# Brief:
Your answer must consist of exactly the lines below, starting with the line with "def refusal? : Host.Outcome" and going on through the line with "def stores (i", and nothing else.

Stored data
╭──
-- ==== Sys2Proof/Machine/HostProgram.lean ====
section
/-!
DEFINITION. Host programs (spec 30_encoding R114 to R116): the host statements, the pseudo-instructions as the
register accesses they stand for, and one turn of a host that runs them in order. No pseudo-instruction has a
word of its own, and nothing of this is state of the block.
-/

namespace Sys2Proof.Machine

/-- What one host statement comes to: an access of a register, or one poll of `wait` (R115). -/
inductive HostAction where
  /-- `wr <REG>, <value>` -/
  | wr (index : BitVec 6) (value : Word)
  /-- `rd <REG>` -/
  | rd (index : BitVec 6)
  /-- `wait`: `rd STATUS` until DONE is 1 -/
  | wait
deriving DecidableEq, Repr

/-- A plane as the host names it: base address and stride. -/
structure HostPlane where
  base : Word
  stride : Int
deriving DecidableEq, Repr

/-- `<command>` (R114, R115): `wr CMD` with the word of the command; a lane operation is no host statement (R117). -/
def hostCommand (i : Instr) : List HostAction :=
  match encode i with
  | .cmd w => [.wr 0#6 w]
  | .lop _ => []

/-- `ack` (R115): clear DONE, CFGERR and OVR. -/
def hostAck : List HostAction := [.wr 1#6 0xE#32]

/-- `setsrc` (R115). -/
def hostSetSrc (p : HostPlane) : List HostAction := [.wr 4#6 p.base, .wr 5#6 (BitVec.ofInt 32 p.stride)]

/-- `setdst` (R115). -/
def hostSetDst (p : HostPlane) : List HostAction := [.wr 6#6 p.base, .wr 7#6 (BitVec.ofInt 32 p.stride)]

/-- `setdim` (R115). -/
def hostSetDim (w h : Nat) : List HostAction := [.wr 8#6 (BitVec.ofNat 32 w), .wr 9#6 (BitVec.ofNat 32 h)]

/-- `setshape` (R115), from the binary64 patterns of b and c. -/
def hostSetShape (b c : BitVec 64) : List HostAction :=
  [.wr 12#6 (b.extractLsb' 0 32), .wr 13#6 (b.extractLsb' 32 32), .wr 14#6 (c.extractLsb' 0 32),
    .wr 15#6 (c.extractLsb' 32 32)]

/-- `loadcoef` (R115), from coefficient register `j` on. -/
def hostLoadCoef (j : Nat) : List Int → List HostAction
  | [] => []
  | t :: ts => .wr (BitVec.ofNat 6 (16 + j)) (BitVec.ofInt 32 t) :: hostLoadCoef (j + 1) ts

/-- The two chroma planes of a frame (R116). -/
inductive ChromaPlane where
  | u | v
deriving DecidableEq, Repr

/-- The row order of a plane in `convert` (R116): bottom-up for the plane of a DV-PAL frame (siting 3) that the host
sets `.bu` on, if it sets it on one; top-down for every other plane and siting. -/
def hostRowOrder (st : Siting) (mirrored : Option ChromaPlane) (p : ChromaPlane) : RowOrder :=
  if st = .s3 ∧ mirrored = some p then .bottomUp else .topDown

/-- One plane of `convert` (R116): source, base of the scratch plane of the horizontal filter, destination. The
scratch plane has the stride of the source. -/
def hostConvertPlane (it : IType) (st : Siting) (sc : Scan) (lshift : Bool) (lw : LaneWidth) (ro : RowOrder)
    (src : HostPlane) (scratchBase : Word) (dst : HostPlane) : List HostAction :=
  let scratch : HostPlane := { src with base := scratchBase }
  (if lshift then
    hostSetSrc src ++ hostSetDst scratch ++ hostCommand (.hshift lw .topDown) ++ [.wait] ++ hostSetSrc scratch
  else hostSetSrc src) ++
  hostSetDst dst ++ hostCommand (resampleInstr it st sc lw ro) ++ [.wait]

/-- `convert` (R116): the taps when the type is cubic, the size, and plane U before plane V. With siting
3 the host mirrors one of the planes, by `.bu` as `mirrored` says or, when that is none, by a negative stride
(R332). -/
def hostConvert (it : IType) (st : Siting) (sc : Scan) (lshift : Bool) (lw : LaneWidth) (b c : BitVec 64)
    (w h : Nat) (mirrored : Option ChromaPlane) (u : HostPlane) (tu : Word) (ud v : HostPlane) (tv : Word)
    (vd : HostPlane) : List HostAction :=
  (if it = .cubic then hostSetShape b c ++ hostCommand (tapgenInstr st sc) ++ [.wait] else []) ++
  hostSetDim w h ++ hostConvertPlane it st sc lshift lw (hostRowOrder st mirrored .u) u tu ud ++
  hostConvertPlane it st sc lshift lw (hostRowOrder st mirrored .v) v tv vd

/-- One turn of the host: its next access, with what is left of its program. A poll of `wait` that reads DONE = 0
leaves the program where it is. -/
def hostTurn (prog : List HostAction) (s : State) : Host.Outcome (List HostAction × State) Fault Refusal :=
  match prog with
  | [] => .next ([], s)
  | a :: rest =>
    let e : Event := match a with
      | .wr n v => .write n v
      | .rd n => .read n
      | .wait => .read 1#6
    match step { s with events := e :: s.events } with
    | .next t => .next (if a = .wait ∧ t.hostData.getLsbD 1 = false then (prog, t) else (rest, t))
    | .fault f => .fault f
    | .refused r => .refused r

end Sys2Proof.Machine
end

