-- ==== Sys2Proof/Tests/Slice0.lean ====
section
/-!
SUPPORT. Tests: the WellFormed smoke, decoding of every constructor from a written-out word, vectors of spec
95_test_vectors for one step each, and for every obligation with hypotheses a witness that meets them.
Expected values come from the spec's tables; each test names its vector or rule.
-/

namespace Sys2Proof.Tests

open Sys2Proof Sys2Proof.Machine

-- one theorem at a time: the kernel evaluations below would otherwise each hold a thread with a large stack
set_option Elab.async false

/-! ### Helpers -/

/-- The next state of an outcome; the reset state where it stops. -/
def after : Host.Outcome State Fault Refusal → State
  | .next s => s
  | _ => State.reset

/-- The state of a `next` outcome, if it is one. -/
def next? : Host.Outcome State Fault Refusal → Option State
  | .next s => some s
  | _ => none

/-- The name of a refusal, if the outcome is one. -/
def refusal? : Host.Outcome State Fault Refusal → Option Refusal
  | .refused r => some r
  | _ => none

/-- Source rows of 16 equal bytes at 0x1000, 0x1010, ... (program P1). -/
def rowsMem : Word → List Nat → List Host.Cell
  | _, [] => []
  | a, v :: vs => writeLane (rowsMem (a + 16#32) vs) a (List.replicate 16 (BitVec.ofNat 8 v))

/-- Catmull-Rom coefficients in the order of V-T1, siting 2 interlaced (`CR8e`), or any other list. -/
def coefsOf (cs : List Int) : Coefs := State.reset.coefs.load 0 (cs.map (BitVec.ofInt 16))

/-- An idle block with the geometry of P1: W = 16, H = 4, planes at 0x1000 and 0x2000, strides of 16. -/
def idle : State :=
  { State.reset with
    ops := { srcBase := 0x1000#32, srcStride := 16#32, dstBase := 0x2000#32, dstStride := 16#32
             width := 16#16, height := 4#16 }
    mem := rowsMem 0x1000#32 [10, 20, 30, 40] }

/-- The same block with a command in progress at a group. -/
def busyAt (w : Word) (group : Nat) (cs : List Int) : State :=
  { idle with
    status := { idle.status with busy := true }
    last := w
    pos := { group := BitVec.ofNat 16 group, col := 0#12 }
    coefs := coefsOf cs }

/-- The addresses and first bytes of the stores one step issues. -/
def stores (i : Instr) (s : State) : List (Nat × Nat) :=
  (after (exec i s)).pending.map fun st => (st.addr.toNat, (st.data.headD 0#8).toNat)

/-- A block whose lane unit holds these ports (lanes of 16 bytes). -/
def unit (a b c d : BitVec 256) : State := { State.reset with lane := { State.reset.lane with a, b, c, d } }

/-- Byte lanes, half-word lanes and word lanes written as numbers. -/
def bl (xs : List Nat) : BitVec 256 := ofBytes (xs.map (BitVec.ofNat 8))
def hl (xs : List Int) : BitVec 256 := ofHalves (xs.map (BitVec.ofInt 16))
def wl (xs : List Int) : BitVec 256 := ofWords (xs.map (BitVec.ofInt 32))

/-- The result port after an operation. -/
def result (i : Instr) (s : State) : BitVec 256 := (after (exec i s)).lane.result

/-! ### WellFormed: the one ill-formed shape is refused -/

theorem test_sra32_by_32_is_ill_formed : (Instr.sra32 32).wellFormed = false := by decide
theorem test_sra32_by_31_is_well_formed : (Instr.sra32 31).wellFormed = true := by decide

/-! ### Decoding, from words written out by the tables of R100, R110, R112 and R113 -/

/-- V-D2: the Point words, fields BU LANEW INTERLACED SITING ITYPE OP from the left. -/
theorem test_decode_point :
    decode (.cmd 0b0_0_0_00_00_0001#32) = .ok (.resamplePointS0P .w16 .topDown) ∧
    decode (.cmd 0b0_0_0_01_00_0001#32) = .ok (.resamplePointS1P .w16 .topDown) ∧
    decode (.cmd 0b0_1_0_10_00_0001#32) = .ok (.resamplePointS2P .w32 .topDown) ∧
    decode (.cmd 0b1_0_0_11_00_0001#32) = .ok (.resamplePointS3P .w16 .bottomUp) ∧
    decode (.cmd 0b0_0_1_00_00_0001#32) = .ok (.resamplePointS0I .w16 .topDown) ∧
    decode (.cmd 0b1_1_1_01_00_0001#32) = .ok (.resamplePointS1I .w32 .bottomUp) ∧
    decode (.cmd 0b0_0_1_10_00_0001#32) = .ok (.resamplePointS2I .w16 .topDown) ∧
    decode (.cmd 0b0_0_1_11_00_0001#32) = .ok (.resamplePointS3I .w16 .topDown) := by decide

/-- V-D1 and V-D2: the Linear words. -/
theorem test_decode_linear :
    decode (.cmd 0b0_0_0_00_01_0001#32) = .ok (.resampleLinearS0P .w16 .topDown) ∧
    decode (.cmd 0b0_0_0_01_01_0001#32) = .ok (.resampleLinearS1P .w16 .topDown) ∧
    decode (.cmd 0b0_1_0_10_01_0001#32) = .ok (.resampleLinearS2P .w32 .topDown) ∧
    decode (.cmd 0b0_0_0_11_01_0001#32) = .ok (.resampleLinearS3P .w16 .topDown) ∧
    decode (.cmd 0b1_0_1_00_01_0001#32) = .ok (.resampleLinearS0I .w16 .bottomUp) ∧
    decode (.cmd 0b0_0_1_01_01_0001#32) = .ok (.resampleLinearS1I .w16 .topDown) ∧
    decode (.cmd 0b0_1_1_10_01_0001#32) = .ok (.resampleLinearS2I .w32 .topDown) ∧
    decode (.cmd 0b0_0_1_11_01_0001#32) = .ok (.resampleLinearS3I .w16 .topDown) := by decide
╰──
# Answer for this exercise:
def refusal? : Host.Outcome State Fault Refusal → Option Refusal
  | .refused r => some r
  | _ => none

/-- Source rows of 16 equal bytes at 0x1000, 0x1010, ... (program P1). -/
def rowsMem : Word → List Nat → List Host.Cell
  | _, [] => []
  | a, v :: vs => writeLane (rowsMem (a + 16#32) vs) a (List.replicate 16 (BitVec.ofNat 8 v))

/-- Catmull-Rom coefficients in the order of V-T1, siting 2 interlaced (`CR8e`), or any other list. -/
def coefsOf (cs : List Int) : Coefs := State.reset.coefs.load 0 (cs.map (BitVec.ofInt 16))

/-- An idle block with the geometry of P1: W = 16, H = 4, planes at 0x1000 and 0x2000, strides of 16. -/
def idle : State :=
  { State.reset with
    ops := { srcBase := 0x1000#32, srcStride := 16#32, dstBase := 0x2000#32, dstStride := 16#32
             width := 16#16, height := 4#16 }
    mem := rowsMem 0x1000#32 [10, 20, 30, 40] }

/-- The same block with a command in progress at a group. -/
def busyAt (w : Word) (group : Nat) (cs : List Int) : State :=
  { idle with
    status := { idle.status with busy := true }
    last := w
    pos := { group := BitVec.ofNat 16 group, col := 0#12 }
    coefs := coefsOf cs }

/-- The addresses and first bytes of the stores one step issues. -/
def stores (i : Instr) (s : State) : List (Nat × Nat) :=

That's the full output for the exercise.